-- ==== Sys2Proof/Proofs/StackService.lean ====
section
/-!
SUPPORT. "Memory, Access paths": what an access to memory through the stacks can change, with the accesses that it brings to
their end, whatever it finds (R269, R287 to R293, R304, R343).
-/
namespace Sys2Proof.Machine

/-- From `s` to `u` nothing has changed but what checks of codewords change, the accumulator's cells, managed pages, packets,
and the stacks' queues, buckets and caches. -/
def OnlyServed (s u : State) : Prop :=
  u = { s with mem := u.mem, poison := u.poison, errs := u.errs, par := u.par, draws := u.draws, unacked := u.unacked
               logSeq := u.logSeq, doms := u.doms, cells := u.cells, snap := u.snap, packets := u.packets, hbmq := u.hbmq
               buckets := u.buckets, cache := u.cache, tlb := u.tlb }

theorem onlyServed_refl (s : State) : OnlyServed s s := rfl

theorem onlyServed_trans {s t u : State} (h : OnlyServed s t) (k : OnlyServed t u) : OnlyServed s u := by
  rw [OnlyServed] at h k ⊢
  rw [k, h]

theorem onlyServed_of_onlyChecked {s u : State} (h : OnlyChecked s u) : OnlyServed s u := by
  rw [OnlyServed, h]

theorem onlyServed_foldl {α : Type} (f : State → α → State) (hf : ∀ t x, OnlyServed t (f t x)) (l : List α) (s : State) :
    OnlyServed s (l.foldl f s) :=
  foldl_keeps (OnlyServed s) f (fun t x h => onlyServed_trans h (hf t x)) l s (onlyServed_refl s)

theorem onlyServed_ite {s a b : State} (p : Prop) [Decidable p] (ha : OnlyServed s a) (hb : OnlyServed s b) :
    OnlyServed s (if p then a else b) := by
  split <;> assumption

theorem onlyServed_incP (s : State) (key n : Nat) : OnlyServed s (incP s key n) := rfl

theorem onlyServed_sendPacket (s : State) (p : Packet) : OnlyServed s (sendPacket s p) := rfl

theorem onlyServed_touchCache (s : State) (pa : Nat) : OnlyServed s (touchCache s pa) := rfl

theorem onlyServed_checkSector (s : State) (pa : Nat) (d : Option Nat) : OnlyServed s (checkSector s pa d) :=
  onlyServed_of_onlyChecked (onlyChecked_checkSector s pa d)

theorem onlyServed_checkRange (s : State) (pa n : Nat) (d : Option Nat) : OnlyServed s (checkRange s pa n d) :=
  onlyServed_of_onlyChecked (onlyChecked_checkRange s pa n d)

theorem onlyServed_checkEdges (s : State) (pa n : Nat) (d : Option Nat) : OnlyServed s (checkEdges s pa n d) := by
  unfold checkEdges
  extract_lets t
  have ht : OnlyServed s t := onlyServed_ite _ (onlyServed_refl s) (onlyServed_checkSector ..)
  exact onlyServed_ite _ (onlyServed_refl s) (onlyServed_ite _ ht (onlyServed_trans ht (onlyServed_checkSector ..)))

/-! ### Writes that are accepted -/

/-- From `s` to `u` nothing has changed but memory, the accumulator's cells and managed pages. -/
def OnlyAccepted (s u : State) : Prop :=
  u = { s with mem := u.mem, poison := u.poison, errs := u.errs, cells := u.cells, snap := u.snap }

theorem onlyAccepted_refl (s : State) : OnlyAccepted s s := rfl

theorem onlyAccepted_trans {s t u : State} (h : OnlyAccepted s t) (k : OnlyAccepted t u) : OnlyAccepted s u := by
  rw [OnlyAccepted] at h k ⊢
  rw [k, h]

theorem onlyAccepted_ite {s a b : State} (p : Prop) [Decidable p] (ha : OnlyAccepted s a) (hb : OnlyAccepted s b) :
    OnlyAccepted s (if p then a else b) := by
  split <;> assumption

theorem onlyServed_of_onlyAccepted {s u : State} (h : OnlyAccepted s u) : OnlyServed s u := by
  rw [OnlyServed, h]

theorem onlyAccepted_foldl {α : Type} (f : State → α → State) (hf : ∀ t x, OnlyAccepted t (f t x)) (l : List α) (s : State) :
    OnlyAccepted s (l.foldl f s) :=
  foldl_keeps (OnlyAccepted s) f (fun t x h => onlyAccepted_trans h (hf t x)) l s (onlyAccepted_refl s)

theorem onlyAccepted_writeP (s : State) (pa : Nat) (bs : List (Byte × Bool)) : OnlyAccepted s (writeP s pa bs) := rfl

theorem onlyAccepted_writeAccWord (s : State) (pa e off : Nat) (bs : List (Byte × Bool)) :
    OnlyAccepted s (writeAccWord s pa e off bs) := by
  unfold writeAccWord
  extract_lets t _ _ _ ts k c
  have ht : OnlyAccepted s t := onlyAccepted_writeP s pa bs
  exact onlyAccepted_ite _ ht (onlyAccepted_ite _ (onlyAccepted_trans ht rfl) ht)

theorem onlyAccepted_writePhys (s : State) (pa : Nat) (bs : List (Byte × Bool)) : OnlyAccepted s (writePhys s pa bs) := by
  unfold writePhys
  split
  · exact onlyAccepted_foldl _ (fun t w => onlyAccepted_ite _ (onlyAccepted_refl t) (onlyAccepted_writeAccWord ..)) _ s
  · exact onlyAccepted_writeP s pa bs

theorem onlyAccepted_acceptWrite (s : State) (d va pa pte born : Nat) (bs : List (Byte × Bool)) (pkt : Option Packet) :
    OnlyAccepted s (acceptWrite s d va pa pte born bs pkt).2 := by
  unfold acceptWrite
  split
  · exact onlyAccepted_writePhys s pa bs
  · split
    · exact onlyAccepted_writePhys s pa bs
    next e r _ =>
      extract_lets page sd after _ hold t w k
      have hw : OnlyAccepted s w := onlyAccepted_trans (show OnlyAccepted s t from rfl) (onlyAccepted_writePhys t pa bs)
      have hheld : ∀ m, OnlyAccepted s (hold m).2 := fun _ => rfl
      split
      · exact hheld false
      · split
        · exact hheld true
        · rw [apply_ite Prod.snd]
          exact onlyAccepted_ite _ (onlyAccepted_trans hw rfl) hw

/-! ### The service of a queue -/

theorem onlyServed_narrowRead (s : State) (pa : Nat) (d : Option Nat) : OnlyServed s (narrowRead s pa d) := by
  unfold narrowRead
  extract_lets hit t
  have ht : OnlyServed s t := onlyServed_incP ..
  exact onlyServed_trans (onlyServed_ite _ (onlyServed_trans ht (onlyServed_incP ..)) (onlyServed_trans ht
    (onlyServed_checkSector ..))) (onlyServed_touchCache ..)

theorem onlyServed_serveReq (s : State) (st : Nat) (r : HbmReq) : OnlyServed s (serveReq s st r) := by
  unfold serveReq
  extract_lets t p dom bs v w rd data
  have ht : OnlyServed s t := rfl
  have hv : OnlyServed s v := onlyServed_trans ht (onlyServed_checkEdges ..)
  have hw : OnlyServed s w := onlyServed_ite _ (onlyServed_trans hv (onlyServed_incP ..)) hv
  have ha := onlyServed_trans hw (onlyServed_of_onlyAccepted (onlyAccepted_acceptWrite w p.dom p.va p.pa p.pte p.born bs (some p)))
  have hrd : OnlyServed s rd := onlyServed_ite _ (onlyServed_trans ht (onlyServed_narrowRead ..))
    (onlyServed_trans ht (onlyServed_checkRange ..))
  exact onlyServed_ite _ (onlyServed_ite _ (onlyServed_trans ha (onlyServed_sendPacket ..)) ha)
    (onlyServed_trans hrd (onlyServed_sendPacket ..))

theorem onlyServed_deduct (s : State) (st q c : Nat) : OnlyServed s (deduct s st q c) := rfl

theorem onlyServed_chargeNow (s : State) (st q c : Nat) : OnlyServed s (chargeNow s st q c) :=
  onlyServed_ite _ (onlyServed_deduct ..) (onlyServed_ite _ (onlyServed_incP ..)
    (onlyServed_trans (onlyServed_incP ..) (onlyServed_deduct ..)))

theorem onlyServed_serveWhile (st : Nat) (test : State → HbmReq → Bool) (n : Nat) (s : State) :
    OnlyServed s (serveWhile st test n s) := by
  induction n generalizing s with
  | zero => exact onlyServed_refl s
  | succ n ih =>
    rw [serveWhile]
    split
    · exact onlyServed_refl s
    · exact onlyServed_trans (onlyServed_trans (onlyServed_chargeNow ..) (onlyServed_serveReq ..)) (ih _)

theorem onlyServed_serveAhead (s : State) (pa n dead : Nat) : OnlyServed s (serveAhead s pa n dead) :=
  onlyServed_ite _ (onlyServed_refl s) (onlyServed_trans (onlyServed_serveWhile ..) (onlyServed_serveWhile ..))

theorem onlyServed_chargeRange (s : State) (q pa n : Nat) (d : Option Nat) (write : Bool) (born : Nat) :
    OnlyServed s (chargeRange s q pa n d write born) := by
  unfold chargeRange
  extract_lets t
  have ht : OnlyServed s t := onlyServed_ite _ (onlyServed_refl s) (onlyServed_foldl _ (fun u i =>
    onlyServed_trans (onlyServed_serveAhead ..) (onlyServed_chargeNow ..)) _ s)
  exact onlyServed_ite _ (onlyServed_refl s) (onlyServed_ite _ (onlyServed_trans ht (onlyServed_checkEdges ..))
    (onlyServed_trans ht (onlyServed_checkRange ..)))

/-! ### Translation -/

theorem onlyServed_chargeWalk (s : State) (q pa : Nat) : OnlyServed s (chargeWalk s q pa) :=
  onlyServed_ite _ (onlyServed_refl s) (onlyServed_trans (onlyServed_trans (onlyServed_serveAhead ..) (onlyServed_chargeNow ..))
    (onlyServed_narrowRead ..))

theorem onlyServed_lookupPte (s : State) (d va : Nat) : OnlyServed s (lookupPte s d va).2 := by
  unfold lookupPte
  split
  · exact onlyServed_refl s
  · extract_lets t u
    have ht : OnlyServed s t := onlyServed_trans (onlyServed_incP ..) (onlyServed_chargeWalk ..)
    have hu : OnlyServed s u := by
      unfold u
      split
      · exact onlyServed_trans ht (onlyServed_chargeWalk ..)
      · exact ht
    split
    · exact hu
    · exact onlyServed_ite _ (onlyServed_trans hu rfl) hu

theorem onlyServed_translate (s : State) (d va : Nat) (write : Bool) : OnlyServed s (translate s d va write).2 := by
  have h := onlyServed_lookupPte s d va
  unfold translate
  split
  · exact onlyServed_refl s
  · split
    next he => rwa [he] at h
    next he =>
      rw [he] at h
      dsimp only
      repeat' split
      all_goals exact h

theorem onlyServed_vread (d born fuel : Nat) : ∀ (s : State) (va n : Nat), OnlyServed s (vread s d va born n fuel).2.2 := by
  induction fuel with
  | zero => exact fun s _ _ => onlyServed_refl s
  | succ fuel ih =>
    intro s va n
    have h := onlyServed_translate s d va false
    rw [vread]
    split
    · exact onlyServed_refl s
    · split
      next he => rwa [he] at h
      next he => rwa [he] at h
      next he =>
        rw [he] at h
        exact onlyServed_trans (onlyServed_trans h (onlyServed_chargeRange ..)) (ih ..)

theorem onlyServed_vwrite (d born fuel : Nat) : ∀ (s : State) (va : Nat) (bs : List (Byte × Bool)),
    OnlyServed s (vwrite s d va born bs fuel).2 := by
  induction fuel with
  | zero => exact fun s _ _ => onlyServed_refl s
  | succ fuel ih =>
    intro s va bs
    have h := onlyServed_translate s d va true
    rw [vwrite]
    split
    · exact onlyServed_refl s
    · split
      next he => rwa [he] at h
      next he => rwa [he] at h
      next he =>
        rw [he] at h
        exact onlyServed_trans (onlyServed_trans (onlyServed_trans h (onlyServed_chargeRange ..)) (onlyServed_of_onlyAccepted
          (onlyAccepted_acceptWrite ..)))
          (ih ..)

end Sys2Proof.Machine
end

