/-! ### STOP, START and DONE -/

theorem exec_stop_of_due {d : Nat} {s : State} (hd : d < 8) (hdue : (getD s d).stopDue = true) :
    exec (.stop d) s = .next (incP (recordFaults (stopUnits s d) d) (pk 0x0930 3) 1) := by
  have harm : exec (.stop d) s = execStop d s := rfl
  rw [harm]
  simp only [execStop, if_neg (Nat.not_le.mpr hd), hdue, Bool.not_true, Bool.false_eq_true, if_false]

theorem domain_stops {d : Nat} {s : State} (hd : d < 8) (hdue : (getD s d).stopDue = true) (hst : (getD s d).st = .faulted) :
    ∃ t, exec (.stop d) s = .next t ∧ (getD t d).st = .faulted ∧ (getD t d).stopDue = false ∧ (getD t d).reqs = [] ∧
      (∀ c, ((getE s c).domF = some d → (getE t c).fore.st = .halted) ∧
        ((getE s c).domB = some d → (getE t c).back.st = .halted) ∧ ((getC s c).dom = some d → (getC t c).halted = true)) ∧
      (∀ b ∈ t.beats, b.dom ≠ d) ∧ (∀ k ∈ t.raised, k.dom ≠ some d) := by
  have hstop := getD_stopUnits s (d := d) (by rw [hst]; nofun)
  obtain ⟨hdoms, -, helands, hchams, hbeats, hraised⟩ :=
    recordFaults_of_not_faultable (s := stopUnits s d) (d := d) (by rw [hstop, hst]; rfl)
  have hD : getD (recordFaults (stopUnits s d) d) d = _ := (getD_of_doms hdoms d).trans hstop
  have hE (c : Nat) : getE (recordFaults (stopUnits s d) d) c = stoppedEland d (getE s c) := by
    rw [getE, helands]
    exact getE_stopUnits s d c
  have hC (c : Nat) : getC (recordFaults (stopUnits s d) d) c = stoppedCham d (getC s c) := by
    rw [getC, hchams]
    exact getC_stopUnits s d c
  refine ⟨_, exec_stop_of_due hd hdue, ?_, ?_, ?_, fun c => ⟨fun h => ?_, fun h => ?_, fun h => ?_⟩, fun b hb => ?_, fun k hk => ?_⟩
  · rw [getD_incP, hD]
    exact hst
  · rw [getD_incP, hD]
  · rw [getD_incP, hD]
  · rw [getE_incP, hE, stoppedEland_fore h]
  · rw [getE_incP, hE, stoppedEland_back h]
  · rw [getC_incP, hC, stoppedCham_halted h]
  · rw [incP_beats, hbeats, beats_stopUnits] at hb
    simpa using (List.mem_filter.mp hb).2
  · rw [incP_raised, hraised] at hk
    simpa using (List.mem_filter.mp hk).2

theorem domain_started {d t0 : Nat} {s : State} (hd : d < 8) (ht0 : (getD s d).t0 = some t0) (hruns : (getD s d).st.runs = true)
    (hle : s.ctc ≤ t0) :
    ∃ t, exec (.start d) s = .next t ∧ SameMemory s t ∧ SameParamsBut [pk 0x0930 3] s t ∧
      getD t d = { getD s d with t0 := none } ∧ ∀ e, e ≠ d → getD t e = getD s e := by
  have harm : exec (.start d) s = execStart d s := rfl
  rw [harm]
  simp only [execStart, if_neg (Nat.not_le.mpr hd), ht0, hruns, if_neg (Nat.not_lt.mpr hle), Bool.not_true, Bool.false_eq_true,
    if_false]
  refine ⟨_, rfl, sameMemory_of_eq rfl, sameParamsBut_incP (setD s d _) _ 2, ?_, fun e he => ?_⟩
  · rw [getD_incP, getD_setD_same]
  · rw [getD_incP, getD_setD_other _ _ (Ne.symm he)]

/-- The ticks up to a domain's slot 0 and `n` more. -/
theorem tickDomain_to_start {x : Domain} {ctc : Nat} (n t : Nat) (hruns : x.st.runs = true) (hstarted : x.started = false)
    (hlive : x.stalled = false) (hfreeze : x.freezeAt = none) (hresume : x.resumeAt = none) (hdcc : x.dcc = 0)
    (hlt : ctc < x.startCtc) :
    let y := tickDomain ctc (x.startCtc - ctc + n) t x
    y.started = true ∧ y.dcc = n ∧ y.startCtc = x.startCtc := by
  have hend : ctc + (x.startCtc - ctc + n) - x.startCtc = n := by omega
  have hge : ¬ ctc + (x.startCtc - ctc + n) < x.startCtc := by omega
  simp [tickDomain, hruns, hstarted, hge, hend, runTicks, hresume, countTicks, hlive, hfreeze, hdcc]

theorem slots_are_counted {d n : Nat} {s : State} (hruns : (getD s d).st.runs = true) (hstarted : (getD s d).started = false)
    (hlive : (getD s d).stalled = false) (hfreeze : (getD s d).freezeAt = none) (hresume : (getD s d).resumeAt = none)
    (hdcc : (getD s d).dcc = 0) (hlt : s.ctc < (getD s d).startCtc) (hclk : s.clk.runs = true) (hquiet : quiet s = true) :
    let t := advance ((getD s d).startCtc - s.ctc + n) s
    (getD t d).started = true ∧ (getD t d).dcc = n ∧ t.ctc = (getD t d).startCtc + (getD t d).dcc := by
  intro t
  have hpos : 0 < (getD s d).startCtc - s.ctc + n := by omega
  obtain ⟨h1, h2, h3⟩ := tickDomain_to_start n (ticksNs s ((getD s d).startCtc - s.ctc + n)) hruns hstarted hlive hfreeze
    hresume hdcc hlt
  rw [← getD_advance_of_quiet hclk hquiet hpos d] at h1 h2 h3
  exact ⟨h1, h2, (ctc_advance_of_quiet hclk hquiet hpos).trans (by rw [h2, h3]; omega)⟩

/-- A domain that stands counts no slots. -/
theorem runTicks_standing {x : Domain} (hstands : standing x = true) (hresume : x.resumeAt = none) (ctc k t : Nat) :
    (runTicks ctc k t x).dcc = x.dcc := by
  simp only [runTicks, hresume, countTicks]
  simp only [standing, Bool.or_eq_true, Bool.and_eq_true] at hstands
  obtain hstall | ⟨-, hfreeze⟩ := hstands
  · rw [if_pos hstall, Nat.add_zero]
  · cases hf : x.freezeAt with
    | none =>
      rw [hf] at hfreeze
      exact absurd hfreeze Bool.false_ne_true
    | some f =>
      rw [hf] at hfreeze
      have hle : f ≤ x.dcc := of_decide_eq_true hfreeze
      have hzero : min k (f - x.dcc) = 0 := by omega
      simp only [hzero, ite_self, Nat.add_zero]

/-- The state after the ticks that a stall may last. -/
def stallLimit (s : State) (d : Nat) : State :=
  advance (ceilDiv ((getP s (pk 0x0620 0) * 1000000 + 1 - (getD s d).stallNs) * freqMhz s) 1000) s

/-- The fault of a stall that lasts too long. -/
def stallFault (u : State) (d : Nat) (q : Option StallReq) (cause item : Nat) : Raised :=
  { mkRaised u 8 d 0x91 with
    needle := (match q with | some r => r.needle | none => 3)
    offset := (match q with | some r => r.offset | none => 0xFFFFFFFF)
    detail0 := cause, detail1 := item }

/-- The cause that a fault 08h names: that of the oldest unmet condition. -/
def stallCause (q : Option StallReq) : Nat := (q.map fun r => (condCause r.cond).1).getD 0

theorem exec_stallTimeout_ok {d : Nat} {s : State} (hd : d < 8) (hstands : standing (getD s d) = true)
    (hst : (getD s d).st = .running) (hstall : (getD (stallLimit s d) d).stalled = true) :
    let q := (getD s d).reqs.find? fun q => !condHolds s d q.cond
    ∃ v item, exec (.stallTimeout d) s = .next (raise v (stallFault v d q (stallCause q) item)) ∧
      (v = stallLimit s d ∨ v = (freeBits (stallLimit s d) 64).2) := by
  have harm : exec (.stallTimeout d) s = execStallTimeout d s := rfl
  have hguard : (!standing (getD s d) || decide ((getD s d).st ≠ .running)) = false := by simp [hstands, hst]
  have hstall' : (getD (advance (ceilDiv ((getP s (pk 0x0620 0) * 1000000 + 1 - (getD s d).stallNs) * freqMhz s) 1000) s)
    d).stalled = true := hstall
  rw [harm]
  simp only [execStallTimeout, if_neg (Nat.not_le.mpr hd), hguard, hstall', Bool.not_true, Bool.false_eq_true, if_false]
  cases hq : (getD s d).reqs.find? fun q => !condHolds s d q.cond with
  | none => exact ⟨stallLimit s d, _, rfl, .inl rfl⟩
  | some r =>
    by_cases hpick : r.cond = .pick
    · simp only [hpick, beq_self_eq_true, if_true]
      refine ⟨stallLimit s d, pickCore (stallLimit s d) d, ?_, .inl rfl⟩
      simp only [stallFault, stallCause, hpick, Option.map_some, Option.getD_some]
      rfl
    · have hne : (r.cond == Cond.pick) = false := beq_eq_false_iff_ne.mpr hpick
      simp only [hne, Bool.false_eq_true, if_false]
      by_cases h7 : ((condCause r.cond).1 == 7) = true
      · rw [if_pos h7]
        exact ⟨(freeBits (stallLimit s d) 64).2, (freeBits (stallLimit s d) 64).1, rfl, .inr rfl⟩
      · rw [if_neg h7]
        exact ⟨stallLimit s d, (condCause r.cond).2, rfl, .inl rfl⟩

Task to carry out: Lines with "fuel": find them in the data and copy each one.

Your response:
theorem onlyServed_vread (d born fuel : Nat) : ∀ (s : State) (va n : Nat), OnlyServed s (vread s d va born n fuel).2.2 := by
  induction fuel with
  | succ fuel ih =>
theorem onlyServed_vwrite (d born fuel : Nat) : ∀ (s : State) (va : Nat) (bs : List (Byte × Bool)),
    OnlyServed s (vwrite s d va born bs fuel).2 := by
  induction fuel with
  | succ fuel ih =>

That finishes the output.